→ Problem details
Please return every line of the records that contains the word "about".

→ Given entries
++++++++++

-- ==== Sys2Proof/Machine/ExecLagoon.lean ====
section
/-!
DEFINITION. The meanings of the commands about the Lagoon, row scheduling, drains, zero-fill and the reset of a core die (R222 to R258).
-/
namespace Sys2Proof.Machine

/-- SCHEDULER_TAKE_UP (R229): The channel scheduler takes up a request and chooses a hit, a sector cycle or a
promotion. -/
def execSchedulerTakeUp (m : Fin 12) (tag : BitVec 14) (s : State) : Host.Outcome State Fault Refusal :=
  finished s (s.schedulerTakeUp m tag.toNat)

/-- LAGOON_HIT (R222): A request to a resident row is served through a column port. -/
def execLagoonHit (m : Fin 12) (tag : BitVec 14) (s : State) : Host.Outcome State Fault Refusal :=
  finished s (s.lagoonHit m tag.toNat)

/-- SECTOR_CYCLE (R235): A request to a non-resident row is served by segment activation, transfer and precharge. -/
def execSectorCycle (m : Fin 12) (tag : BitVec 14) (s : State) : Host.Outcome State Fault Refusal :=
  finished s (s.sectorCycle m tag.toNat)

/-- VERTICAL_CYCLE_SCHEDULE (R236): Each row-move period the channel fills its vertical cycle from the highest claim
that can use it. -/
def execVerticalCycleSchedule (c : Fin 32) (s : State) : Host.Outcome State Fault Refusal :=
  finished s (s.verticalCycle c)

/-- MOVE_IN_TRANSFER_END (R529): A move-in's transfer ends and the promoting read is answered from the sector buffer.
-/
def execMoveInTransferEnd (c : Fin 32) (k : Fin 64) (s : State) : Host.Outcome State Fault Refusal :=
  finished s (s.moveInTransferEnd c k)

/-- MOVE_IN_DONE (R228): The row is written into the slot 10 ns after transfer and the slot becomes CLEAN. -/
def execMoveInDone (c : Fin 32) (k : Fin 64) (s : State) : Host.Outcome State Fault Refusal :=
  finished s (s.moveInDone c k)

/-- MOVE_OUT_PRECHARGE (R228): A move-out issues its precharge; the slot becomes CLEAN, DIRTY or EMPTY. -/
def execMoveOutPrecharge (c : Fin 32) (k : Fin 64) (s : State) : Host.Outcome State Fault Refusal :=
  finished s (s.moveOutPrecharge c k)

/-- HIST_DECAY (R230): Once per HIST_DECAY every history count halves. -/
def execHistDecay (c : Fin 32) (s : State) : Host.Outcome State Fault Refusal := finished s (s.histDecay c)

/-- ZERO_FILL_COMPLETE (R249): The last zero-fill move-out precharges; the extent is marked written and the triggering
write proceeds. -/
def execZeroFillComplete (c : Fin 32) (s : State) : Host.Outcome State Fault Refusal :=
  finished s (s.zeroFillComplete c)

/-- GLB_DIE_RST_GO (R251): GLB_DIE_RST.GO puts a die's banks into self-refresh and resets its logic. -/
def execGlbDieRstGo (p : Path) (d : Fin 16) (s : State) : Host.Outcome State Fault Refusal :=
  finished s (s.writeOn p .GLB_DIE_RST 0 0 (BitVec.ofNat 32 (2 ^ 31 + d.val)))

/-- CORE_DIE_RESET_RELEASE (R251): After the 2 us hold of step 2 of the core-die reset, the base die releases the
die's logic reset and waits for it to report ready. -/
def execCoreDieResetRelease (s : State) : Host.Outcome State Fault Refusal := finished s s.dieResetRelease

/-- DIE_RESET_READY (R251): The reset die reports ready; banks leave self-refresh and RESULT is set. -/
def execDieResetReady (s : State) : Host.Outcome State Fault Refusal := finished s s.dieResetReady

/-- DIE_RESET_READY_TIMEOUT (R251): The die does not report ready within 5 us and its channels are fenced. -/
def execDieResetReadyTimeout (s : State) : Host.Outcome State Fault Refusal := finished s s.dieResetTimeout

/-- WRITEBACK_ALL (R258): LAG_CTL.WRITEBACK_ALL cleans every DIRTY slot of the channel. -/
def execWritebackAll (p : Path) (c : Fin 32) (s : State) : Host.Outcome State Fault Refusal :=
  finished s (s.writeOn p .LAG_CTL c 0 0x80000000#32)

/-- DISCARD_FENCED (R257): LAG_CTL.DISCARD_FENCED empties every FENCED slot and records its row in the lost list. -/
def execDiscardFenced (p : Path) (c : Fin 32) (s : State) : Host.Outcome State Fault Refusal :=
  finished s (s.writeOn p .LAG_CTL c 0 0x40000000#32)

/-- LAG_ACTION_END (R258): A LAG_CTL action ends, BUSY clears and DONE is set. -/
def execLagActionEnd (c : Fin 32) (s : State) : Host.Outcome State Fault Refusal := finished s (s.lagActionEnd c)

end Sys2Proof.Machine
end

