-- ==== Sys2Proof/Machine/ExecLink.lean ====
section
/-!
DEFINITION. The meanings of the commands about the UCIe attachment: sidebands, mainbands, actions of UCI_CTL, loopbacks (R127 to R153).
-/
namespace Sys2Proof.Machine

/-- SB_DETECT_TIMEOUT (R152): An 8 ms sideband detection attempt lapses and SB_DETECT restarts. -/
def execSbDetectTimeout (m : Fin 12) (s : State) : Host.Outcome State Fault Refusal := finished s (s.detectTimeout m)

/-- SIDEBAND_UP (R133): A module's sideband comes up and serves Kyohus register messages. -/
def execSidebandUp (m : Fin 12) (s : State) : Host.Outcome State Fault Refusal := finished s (s.sidebandUp m)

/-- SIDEBAND_LINK_FAIL (R133): A sideband fails its link management and the module is excluded with SB_LOST. -/
def execSidebandLinkFail (m : Fin 12) (s : State) : Host.Outcome State Fault Refusal := finished s (s.sidebandFail m)

/-- MB_STAGE_TIMEOUT (R152): MB_INIT or MB_TRAIN exceeds 8 ms and the attempt ends in TRAIN_ERROR. -/
def execMbStageTimeout (m : Fin 12) (s : State) : Host.Outcome State Fault Refusal := finished s (s.stageTimeout m)

/-- MAINBAND_TRAINING_DONE (R135): Mainband training passes the link-speed check, stepping the rate down as needed,
and the module reaches LOCKED. -/
def execMainbandTrainingDone (m : Fin 12) (env : LinkEnv) (s : State) : Host.Outcome State Fault Refusal :=
  finished s (s.trainingDone m env)

/-- TRAIN_ERROR_RESTART (R132): After 100 us in TRAIN_ERROR the mainband restarts at MB_INIT. -/
def execTrainErrorRestart (m : Fin 12) (s : State) : Host.Outcome State Fault Refusal := finished s (s.trainRestart m)

/-- MODULE_TRAIN_DEADLINE (R134): A module not ACTIVE 16 ms into step 8, or after 4 attempts, is excluded with
TRAIN_FAIL. -/
def execModuleTrainDeadline (m : Fin 12) (s : State) : Host.Outcome State Fault Refusal :=
  finished s (s.trainDeadline m)

/-- KY_CAP (R136): A partner's KY_CAP is received; the version is checked and KY_PARTNER is set. -/
def execKyCap (m : Fin 12) (d : BitVec 64) (s : State) : Host.Outcome State Fault Refusal :=
  finished s (s.kyCap m d.toNat)

/-- KY_CAP_TIMEOUT (R136): No KY_CAP arrives within 1 ms; transport 1.0 is assumed and KY_PARTNER is cleared. -/
def execKyCapTimeout (m : Fin 12) (s : State) : Host.Outcome State Fault Refusal := finished s (s.kyCapTimeout m)

/-- REG_RD (R138): A sideband register read is served and answered by one REG_CPL. -/
def execRegRd (m : Fin 12) (d : BitVec 64) (s : State) : Host.Outcome State Fault Refusal :=
  finished s (s.sideband m d.toNat false)

/-- REG_WR (R138): A sideband register write is served and answered by one REG_CPL. -/
def execRegWr (m : Fin 12) (d : BitVec 64) (s : State) : Host.Outcome State Fault Refusal :=
  finished s (s.sideband m d.toNat true)

/-- SIDEBAND_MESSAGE_DISCARD (R138): A sideband message failing parity, lacking its data or carrying an unknown KIND
is discarded without an answer and counted in SB_DISCARD. -/
def execSidebandMessageDiscard (m : Fin 12) (s : State) : Host.Outcome State Fault Refusal :=
  finished s (s.sidebandDiscard m)

/-- EQ_SET (R142): A partner's EQ_SET applies its taps when allowed, and is otherwise answered IGNORED. -/
def execEqSet (m : Fin 12) (d : BitVec 64) (s : State) : Host.Outcome State Fault Refusal :=
  finished s (s.eqSet m d.toNat)

/-- EQ_GET (R142): A partner's EQ_GET is answered with EQ_RSP giving the taps in force. -/
def execEqGet (m : Fin 12) (s : State) : Host.Outcome State Fault Refusal := finished s (s.eqGet m)

/-- KY_LPBK (R150): A partner's KY_LPBK start or stop begins an echo loopback or ends the loopback running. -/
def execKyLpbk (m : Fin 12) (d : BitVec 64) (s : State) : Host.Outcome State Fault Refusal :=
  finished s (s.kyLpbk m d.toNat)

/-- KY_LPBK_RSP (R150): A partner's KY_LPBK_RSP starts a far-end check, or ends it with PARTNER_REFUSED. -/
def execKyLpbkRsp (m : Fin 12) (status : BitVec 4) (s : State) : Host.Outcome State Fault Refusal :=
  finished s (s.kyLpbkRsp m (status == 0))

/-- KY_LPBK_RSP_TIMEOUT (R150): No KY_LPBK_RSP arrives within 1 ms and the loopback ends with PARTNER_REFUSED. -/
def execKyLpbkRspTimeout (m : Fin 12) (s : State) : Host.Outcome State Fault Refusal :=
  finished s (s.kyLpbkRsp m false)

/-- PARTNER_L1_REQUEST (R129): A partner requests L1 while the module is ACTIVE and the device refuses. -/
def execPartnerL1Request (m : Fin 12) (s : State) : Host.Outcome State Fault Refusal := finished s (s.refuseL1 m)

/-- PRIMARY_SB_LOSS_TIMEOUT (R140): The primary's sideband stays down 8 ms and the primary role passes to another
module. -/
def execPrimarySbLossTimeout (s : State) : Host.Outcome State Fault Refusal := finished s s.primaryLoss

/-- FLIT_CRC_FAIL (R143): A received flit fails link-layer CRC and is counted; reaching RETRY_THRESH starts a retrain.
-/
def execFlitCrcFail (m : LostFlit) (s : State) : Host.Outcome State Fault Refusal :=
  finished s (s.crcFail m.module m.sent)

/-- RETRY_EXHAUSTED (R143): Link-layer retry fails 8 times in a row for one flit and a retrain starts. -/
def execRetryExhausted (m : Fin 12) (s : State) : Host.Outcome State Fault Refusal := finished s (s.retryExhausted m)

/-- RETRAIN_END (R143): A retrain ends after lane repair or a rate step, and the module returns to ACTIVE. -/
def execRetrainEnd (m : Fin 12) (env : LinkEnv) (s : State) : Host.Outcome State Fault Refusal :=
  finished s (s.retrainEnd m env)

/-- RETRAIN_TIMEOUT (R152): A retrain overruns its bound and steps the rate or excludes the module with LINK_FAIL. -/
def execRetrainTimeout (m : Fin 12) (s : State) : Host.Outcome State Fault Refusal := finished s (s.retrainTimeout m)

/-- L1_EXIT_TIMEOUT (R152): A module does not leave L1 within 2 us and is excluded with LINK_FAIL. -/
def execL1ExitTimeout (m : Fin 12) (s : State) : Host.Outcome State Fault Refusal := finished s (s.l1Timeout m)

/-- RETRAIN_REQ (R143): UCI_CTL.RETRAIN_REQ starts a retrain at MAX_RATE in force. -/
def execRetrainReq (p : Path) (m : Fin 12) (w : BitVec 32) (s : State) : Host.Outcome State Fault Refusal :=
  finished s (s.writeOn p .UCI_CTL m 0 (withBits w 31 26 32))

/-- COMMIT (R153): UCI_CTL.COMMIT applies the module's pending shadows without a retrain. -/
def execCommitModule (p : Path) (m : Fin 12) (w : BitVec 32) (s : State) : Host.Outcome State Fault Refusal :=
  finished s (s.writeOn p .UCI_CTL m 0 (withBits w 31 26 16))

/-- MAKE_PRIMARY (R140): UCI_CTL.MAKE_PRIMARY moves the primary role once the old primary's accepted accesses
complete. -/
def execMakePrimary (p : Path) (m : Fin 12) (w : BitVec 32) (s : State) : Host.Outcome State Fault Refusal :=
  finished s (s.writeOn p .UCI_CTL m 0 (withBits w 31 26 8))

/-- EXCLUDE (R146): UCI_CTL.EXCLUDE starts the orderly exclusion drain of a module. -/
def execExcludeModule (p : Path) (m : Fin 12) (w : BitVec 32) (s : State) : Host.Outcome State Fault Refusal :=
  finished s (s.writeOn p .UCI_CTL m 0 (withBits w 31 26 4))

/-- FORCE_EXCLUDE (R146): UCI_CTL.FORCE_EXCLUDE excludes a module at once, discarding unsent responses. -/
def execForceExclude (p : Path) (m : Fin 12) (w : BitVec 32) (s : State) : Host.Outcome State Fault Refusal :=
  finished s (s.writeOn p .UCI_CTL m 0 (withBits w 31 26 2))

/-- INCLUDE (R147): UCI_CTL.INCLUDE retrains an excluded module and returns it to ACTIVE. -/
def execIncludeModule (p : Path) (m : Fin 12) (w : BitVec 32) (s : State) : Host.Outcome State Fault Refusal :=
  finished s (s.writeOn p .UCI_CTL m 0 (withBits w 31 26 1))

/-- EXCLUSION_DRAIN_END (R146): Every response of a draining module is sent and acknowledged; the module becomes
EXCLUDED. -/
def execExclusionDrainEnd (m : Fin 12) (s : State) : Host.Outcome State Fault Refusal := finished s (s.drainEnd m)

/-- EXCLUSION_DRAIN_TIMEOUT (R146): The drain lapses after 60 us; remaining responses are discarded and the module is
excluded. -/
def execExclusionDrainTimeout (m : Fin 12) (s : State) : Host.Outcome State Fault Refusal :=
  finished s (s.drainTimeout m)

/-- LPBK_START (R149): UCI_LPBK_CTL.START begins a loopback on an excluded module. -/
def execLpbkStart (p : Path) (m : Fin 12) (w : BitVec 32) (s : State) : Host.Outcome State Fault Refusal :=
  finished s (s.writeOn p .UCI_LPBK_CTL m 0 (withBits w 31 30 2))

/-- LPBK_STOP (R150): UCI_LPBK_CTL.STOP ends the running loopback and sets its result. -/
def execLpbkStop (p : Path) (m : Fin 12) (w : BitVec 32) (s : State) : Host.Outcome State Fault Refusal :=
  finished s (s.writeOn p .UCI_LPBK_CTL m 0 (withBits w 31 30 1))

/-- LOOPBACK_DURATION_END (R149): The loopback's DURATION lapses; results are set and the module returns to EXCLUDED.
-/
def execLoopbackDurationEnd (m : Fin 12) (lanes : BitVec 64) (errors : Nat) (s : State) :
    Host.Outcome State Fault Refusal :=
  finished s (s.lpbkLapse m lanes.toNat errors)

end Sys2Proof.Machine
end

++++++++++

→ Solution
DEFINITION. The meanings of the commands about the Lagoon, row scheduling, drains, zero-fill and the reset of a core die (R222 to R258).
DEFINITION. The meanings of the commands about the UCIe attachment: sidebands, mainbands, actions of UCI_CTL, loopbacks (R127 to R153).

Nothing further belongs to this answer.